In this part we will look at the API that the widget supports and how that's put together with Firebase Functions. To avoid this getting over long, we will first look at view tracking and recommendation and then in the next part, we will cover responses.
Motivation
I'm building the interactive widget below to act as a way of making posts more interesting for all of us.
Vote Below!
Requirements
I wanted to build a straightforward API for the widget that would do a number of useful things for content creators, like recommending articles that fit with the one they are writing (so theirs will also receive recommendations), providing a mechanism to robustly respond to quizzes and polls and a way of creating some basic gamification with points and achievements.
Thanks to comments on previous posts I will probably do another version of this in the future using Cloud Run so we can all see the pros and cons.
Here's what the API is aiming to support:
- Register a view of an article
- Get a list of recommended articles that match the current one and promote recent content that is popular
- Flag that a recommended article was clicked
- Register a response for a quiz, poll or something a plugin developer decides they want
- Add points and achievements
The way we implement these functions will have a significant impact on the cost of running the system as the database charges for every "read" including the reads of items in lists - so it can get expensive quickly
The API
Firstly we need to create a file to contain our functions, as this file is going to use Firestore database collections then we also get and initialize that and make a global reference to the db
we can use in our functions:
const functions = require("firebase-functions")
const admin = require("firebase-admin")
admin.initializeApp()
const db = admin.firestore()
view
Let's start off with the principle of view
. We want to be able to record that an article has been seen, we want to ensure that we know the number of unique user views and the total number of views, and for the sake of making recommendations later we also want to record some other factors: the first time the article had a unique viewer and the last time, so we can use these to sort.
Let's look at that a moment: my current choice of algorithm is to use recency of publishing, recency of a new unique visitor, popularity overall and then a match of the tags in the recommendation versus the tags in the current article.
We'll see the algorithm in detail next, but in view
we need to create data that helps with this.
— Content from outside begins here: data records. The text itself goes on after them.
-- ==== Sys2Proof/Machine/LongRun.lean ====
section
/-! DEFINITION. What a running long operation reads, waits for, computes and writes (R218, R227-R235, R441, R442). -/

namespace Sys2Proof.Machine

/-! ### Keys (R181, R182, R186) -/

/-- The row a consumer waits for on an entry: none once it has its whole share (R186). -/
def State.keyWait (s : State) (t j : Nat) (im : Image) (o : LopInst) (entry : Nat) : Option Nat :=
  match im.streams[entry]? with
  | none => none
  | some e =>
    let taken := (if o.firstKey entry then o.keyRows else o.keyRows2).length
    match Tab.get? (s.job j).keyHeaders entry with
    | none => some (e.ringRow taken)
    | some h => if taken < (s.tileShare j t h e).length then some (e.ringRow taken) else none

/-- Whether the trailer of a key that an operation consumes has not matched: its results wait for it (R163, R182). -/
def State.trailerDue (s : State) (j : Nat) (o : LopInst) : Bool := !o.standby && o.op.keyEntries.any fun e => !(s.job j).keysMatched.contains e

/-! ### Key rows as key ciphertexts -/

/-- Polynomials of dimension n from key rows: one of 512 has a row of its own (log entry 12). -/
def keyPoly (rows : List Row) (n i : Nat) : List Nat :=
  if n = 512 then (List.range n).map fun k => laneAt rows i k else polyAt rows n i

/-- A GGSW row of a bootstrapping key (Table 7-1). -/
def ParamSet.bskRow (p : ParamSet) (rows : List Row) (ggsw t j : Nat) : Glwe :=
  let r := (ggsw * (p.glweK + 1) + t) * p.decompLevels + j
  (List.range (p.glweK + 1)).map fun c => (List.range p.limbs).map fun i => keyPoly rows p.n ((r * (p.glweK + 1) + c) * p.limbs + i)

/-- The sample K_(i,j) of an LWE key-switch key from its rows (R152, log entry 12). -/
def kskSample (h : KeyHeader) (p g : ParamSet) (rows : List Row) (i j : Nat) : List Nat :=
  let u := i * h.digits + j
  let n := p.sourceDim * h.digits
  let value (r e : Nat) : Nat :=
    if g.lweLanes = 2 then laneAt rows r (2 * e) % 2 ^ 32 + 2 ^ 32 * (laneAt rows r (2 * e + 1) % 2 ^ 32) else laneAt rows r e
  let w := g.lwePerRow
  if h.seeded then
    let base := ceilDiv n w + u * ceilDiv g.lweN w
    ((List.range g.lweN).map fun k => value (base + k / w) (k % w)) ++ [value (u / w) (u % w)]
  else (List.range (g.lweN + 1)).map fun k => value (u * g.sampleRows (g.lweN + 1) + k / w) (k % w)

/-- The ciphertext PK_(i,e) of a ring-packing key (Table 7-1). -/
def packKey (h : KeyHeader) (p : ParamSet) (rows : List Row) (i e : Nat) : List (List (List Nat)) :=
  (List.range 2).map fun c => (List.range h.levelHi).map fun l => keyPoly rows p.n (((i * h.digits + e) * 2 + c) * h.levelHi + l)

/-! ### Results (Table 10-2) -/

/-- The rows of a region as the tile holds them. -/
def State.rowsAt (s : State) (t : Nat) (r : Nat × Nat) : List Row := (regionRows r).map fun i => s.rowData t i

/-- The header of an entry's latest checked stream. -/
def Job.keyHeader (j : Job) (entry : Nat) : KeyHeader := (Tab.get? j.keyHeaders entry).getD default

/-- The output rows of a batch bootstrap on the tile (R157-R160). -/
def State.batchRows (s : State) (t j : Nat) (x : RunShape) (o : LopInst) : List Row :=
  let p := x.p
  let per := p.sampleRows (p.lweN + 1)
  let a := s.takenOf t j o .a
  let mine := x.samples o.opnd
  if o.standby then a
  else
    let b := s.takenOf t j o .b
    let c := s.takenOf t j o .c
    let h := (s.job j).keyHeader (bits o.op.tab 8 8)
    (List.range mine.length).flatMap fun i =>
      let smp := mine.getD i 0
      let sel := laneAt b (smp / 1024) (smp % 1024) % 256
      let table := p.sampleAt c (sel * p.sampleRows p.n) p.n
      p.sampleOut (p.bootstrap (p.bskRow o.keyRows) (2 ^ p.decompLogBase) h.digits (kskSample h p p o.keyRows2) table (p.sampleAt a (i * per) (p.lweN + 1)))

/-- The output rows of an extraction on the tile (R165). -/
def State.extractRows (s : State) (t j : Nat) (x : RunShape) (o : LopInst) : List Row :=
  let job := s.job j
  match s.set? (job.setOf o.op.hout) with
  | none => []
  | some g =>
    let p := x.p
    let h := job.keyHeader (bits o.op.tab 8 8)
    let a := s.takenOf t j o .a
    let b := s.takenOf t j o .b
    let ntt := ((job.handle? o.op.hina).map fun x => x.nttForm).getD false
    let comp (c : Nat) : List Nat := let v := polyAt a p.n c; if ntt then nttLimb p 0 1 v else v.map fun y => y % p.q 0
    let c0 := comp 0
    let c1 := comp 1
    (x.samples o.opnd).flatMap fun smp =>
      let pos := laneAt b (smp / 1024) (smp % 1024) % 2 ^ 32
      g.sampleOut (keySwitch g (p.q 0) (2 ^ g.decompLogBase) h.digits (kskSample h p g o.keyRows) (extractPacked (p.q 0) p.n pos c0 c1))

/-- The output rows of a packing: the lowest rank's (R168). -/
def State.packedRowsOut (s : State) (t j : Nat) (x : RunShape) (o : LopInst) : List Row :=
  let job := s.job j
  match s.set? (job.setOf o.op.hina) with
  | none => []
  | some g =>
    if x.rank ≠ 0 then []
    else
      let h := job.keyHeader (bits o.op.tab 0 8)
      let a := s.takenOf t j o .a
      let samples := (List.range o.opnd).map fun i => g.sampleAt a (i * g.sampleRows (g.lweN + 1)) (g.lweN + 1)
      opPack x.p g.lweN h.digits (bits o.op.b64 0 8) (packKey h x.p o.keyRows) samples

/-- The rows that a tile's instance of a group operation has read, once it has read them all, also where it has finished. -/
def State.takenBy (s : State) (j ordinal u : Nat) : Option (List Row) :=
  match (s.tile u).running.find? fun o => o.op.isGroup && o.ordinal = ordinal with
  | some o => if (s.unread u j o).isEmpty then some o.taken else none
  | none => ((s.job j).exchanged.find? fun e => e.1 = ordinal && e.2.1 = u).map fun e => e.2.2

/-- The rows of the special limbs of a MODDOWN, from the tiles of the group that keep them, once those have read them (R105, R180, R442, log entry 74). -/
def State.specialRows (s : State) (j : Nat) (x : RunShape) (o : LopInst) : Option (List Row) :=
  let r := rowsPer x.p.n
  ((List.range 2).flatMap fun c => (List.range x.p.special).map fun a => (c, o.level + a)).foldl (fun acc e =>
    let y : RunShape := { x with rank := e.2 % x.g }
    let w := (y.keptLimbs o.level).length
    match acc, s.takenBy j o.ordinal ((s.job j).group.getD (e.2 % x.g) 0) with
    | some l, some rows => some (l ++ (rows.drop ((e.1 * w + e.2 / x.g) * r)).take r)
    | _, _ => none) (some [])

/-- A finished MODDOWN leaves its rows for the tiles of the group that have not finished it. -/
def Job.leaveRows (job : Job) (t : Nat) (o : LopInst) : Job :=
  if o.op.code ≠ lopModdown then job
  else
    let all := job.exchanged ++ [(o.ordinal, t, o.taken)]
    let mine (e : Nat × Nat × List Row) : Bool := e.1 = o.ordinal
    { job with exchanged := if (all.filter mine).length = job.group.length then all.filter fun e => !mine e else all }

/-- The destination rows of an engine operation. -/
def State.resultRows (s : State) (t j : Nat) (im : Image) (x : RunShape) (o : LopInst) : List Row :=
  let a := o.taken
  let p := x.p
  let c := o.op.code
  if c = lopNtt then opNtt p o.qm.limb o.op.limbs o.op.comps o.op.mode a
  else if c = lopAutomorph then opAutomorph p o.qm.limb o.op.limbs o.op.comps o.op.mode o.opnd a
  else if c = lopTranspose then opTranspose a
  else if c = lopBconv then opBconv p o.qm.limb o.op.limbs o.op.comps (bconvTargets o.opnd) a
  else if c = lopRescale then opRescale p o.level o.comps x.rowsT a
  else if c = lopKsip then
    let e := im.streams.getD (bits o.op.tab 0 8) default
    opKsip ((x.keptLimbs e.useLevel).map p.q) o.opnd (rowsPer p.n) a o.keyRows
  else if c = lopModdown then
    let kept := x.keptLimbs o.level
    opModdown p ((kept.filter fun i => i < o.level).map p.q) kept.length (rowsPer p.n) a ((s.specialRows j x o).getD [])
  else if c = lopModraise then opModraise p x.rowsT a
  else if c = lopBatch then s.batchRows t j x o
  else if c = lopExtract then s.extractRows t j x o
  else if c = lopPack then s.packedRowsOut t j x o
  else []

/-- Whether a selector or position among the operands is out of range (R163, R165). -/
def State.operandFault (s : State) (t j : Nat) (x : RunShape) (o : LopInst) : Bool :=
  let b := s.takenOf t j o .b
  if o.op.code = lopBatch ∧ !o.standby then (x.samples o.opnd).any fun i => o.op.mode ≤ laneAt b (i / 1024) (i % 1024) % 256
  else if o.op.code = lopExtract then (List.range o.opnd).any fun i => x.p.n ≤ laneAt b (i / 1024) (i % 1024) % 2 ^ 32
  else false

/-- Rows written by an engine from a first row on (R227, R272). -/
def State.writeEngineRows (s : State) (t first : Nat) (rows : List Row) : State :=
  (List.range rows.length).foldl (fun s i => (s.writeRow t (first + i) (rows.getD i [])).completeRow t (first + i)) s

/-- A tile has finished its part of a batch: the batch is complete with the last tile, which leaves the figures of the slowest (R170, log entry 71). -/
def State.countBatch (s : State) (t j : Nat) (o : LopInst) : State :=
  let job := s.job j
  let b : BatchRun := match job.batch with | some b => if b.ordinal = o.ordinal then b else { ordinal := o.ordinal } | none => { ordinal := o.ordinal }
  let cycles := cyclesAt (s.entry (0xA0C0 + t) 2) (s.now - o.keysAt.getD s.now)
  let b := { b with tiles := b.tiles + 1, cycles := max b.cycles cycles, wides := max b.wides o.wides }
  if b.tiles < job.group.length then s.updJob j fun x => { x with batch := some b }
  else
    let s := ((s.updJob j fun x => { x with batch := none }).bump 0x7820 2 1).bump (0x7880 + j) 2 1
    ((s.setEntry (0x7880 + j) 5 b.cycles).setEntry (0x7880 + j) 6 o.opnd).setEntry (0x7880 + j) 7 b.wides

/-- The device and job counters of a finished operation (Table 7-5). -/
def State.countLop (s : State) (t j : Nat) (x : RunShape) (o : LopInst) : State :=
  let both (s : State) (dev job n : Nat) : State := (s.bump 0x7820 dev n).bump (0x7880 + j) job n
  let mine := (x.samples o.opnd).length
  let leads := t = (s.job j).lead
  if o.op.code = lopBatch ∧ !o.standby then (both s 1 1 mine).countBatch t j o
  else if o.op.code = lopExtract then both s 3 3 mine
  else if o.op.code = lopPack then (if leads then both s 4 4 o.opnd else s)
  else if o.op.code = lopModraise then (if leads then s.bump 0x7820 5 1 else s)
  else s

/-- The constants of a base conversion (R100, R103-R105). -/
def LopInst.constKeys (o : LopInst) (x : RunShape) : List ConstKey :=
  let c := o.op.code
  let p := x.p
  if c = lopBconv then convKeys o.qm.limb o.op.limbs (bconvTargets o.opnd)
  else if c = lopRescale then ((List.range (o.level - 1)).map fun i => .rescale o.level i) ++ (if p.encoding = 1 then [.plain o.level] else [])
  else if c = lopModdown then
    let targets := (x.keptLimbs o.level).filter fun i => i < o.level
    convKeys p.limbs p.special targets ++ targets.map fun i => .modDown i
  else []

/-- The lines of the constant block that an operation still waits for (R102, log entry 14). -/
def State.constWait (s : State) (t : Nat) (x : RunShape) (o : LopInst) : List Nat :=
  if o.op.code ∈ [lopBconv, lopRescale, lopModdown] then (x.p.linesOf (o.constKeys x)).filter fun l => !(s.tile t).constLines.contains l else []

/-- What the error code found on an engine's reads, and whether it ends the operation (R213, R270):
`word` counts words of 256 a row over the source rows in order. -/
def State.sourceEcc (s : State) (t : Nat) (rows : List Nat) (ecc : Ecc) : State × Bool :=
  match ecc with
  | .clean => (s, false)
  | .tagCopy => (s.rowEcc t 0 .tagCopy, false)
  | .corrected w => (match rows[w / 256]? with | some r => s.ownRowEcc t r (.corrected (w % 256)) | none => s, false)
  | .uncorrectable w => (match rows[w / 256]? with | some r => (s.ownRowEcc t r (.uncorrectable (w % 256)), true) | none => (s, false))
I decided that the first and last dates should be rounded into UTC days to provide a level of stability and fairness, so that calculation is a key part of working out view.
Ok so here is the view
function:
exports.view = functions.https.onCall(async ({ articleId }, context) => {
We declare an API function in Firebase Functions like this - exporting it with a name and saying that it is an https.onCall
. We then get our parameters we pass to the call in an object and a context
that contains information about the caller and other things we might have set.
I use App Check to ensure that the calls are only coming from valid locations (the website) to avoid someone hacking and sending random data. This also runs a Recaptcha v3 (the one you can't see) and scores each call, if the call passes then the context
has an app
property. I check that and refuse calls it has rejected.
if (context.app === undefined) {
console.error("Not validated")
throw new functions.https.HttpsError(
"failed-precondition",
"The function must be called from an App Check verified app."
)
}
I also ensure that we have a user:
if (!context.auth.uid) {
console.error("No user")
return null
}
Last time I mentioned that Firestore has some serious limits on record updates (1 per second) and that this means you need to "shard" counters in case you have a bunch happening at once. I create 20 shards and update counts in these, choosing the shard at random:
const shard = `__all__${Math.floor(Math.random() * 20)}`
The next job is to get the "article" (see the previous part for more information on the data model) and the "counts" record for the article.
const article =
(await db.collection("articles").doc(articleId).get()).data() || {}
const countRef = db.collection("counts").doc(articleId)
const doc = await countRef.get()
const data = doc.exists ? doc.data() : {}
Now we have the existing counts or an empty object, we are going to want to track unique users so the "counts" record has a map of user.uid
to the date that they were new, we initialise that.
const users = (data.users = data.users || {})
We also work out a value for the current UTC day that we will use for tracking first and last unique user day.
const day = Math.floor(Date.now() / (1000 * 60 * 60 * 24))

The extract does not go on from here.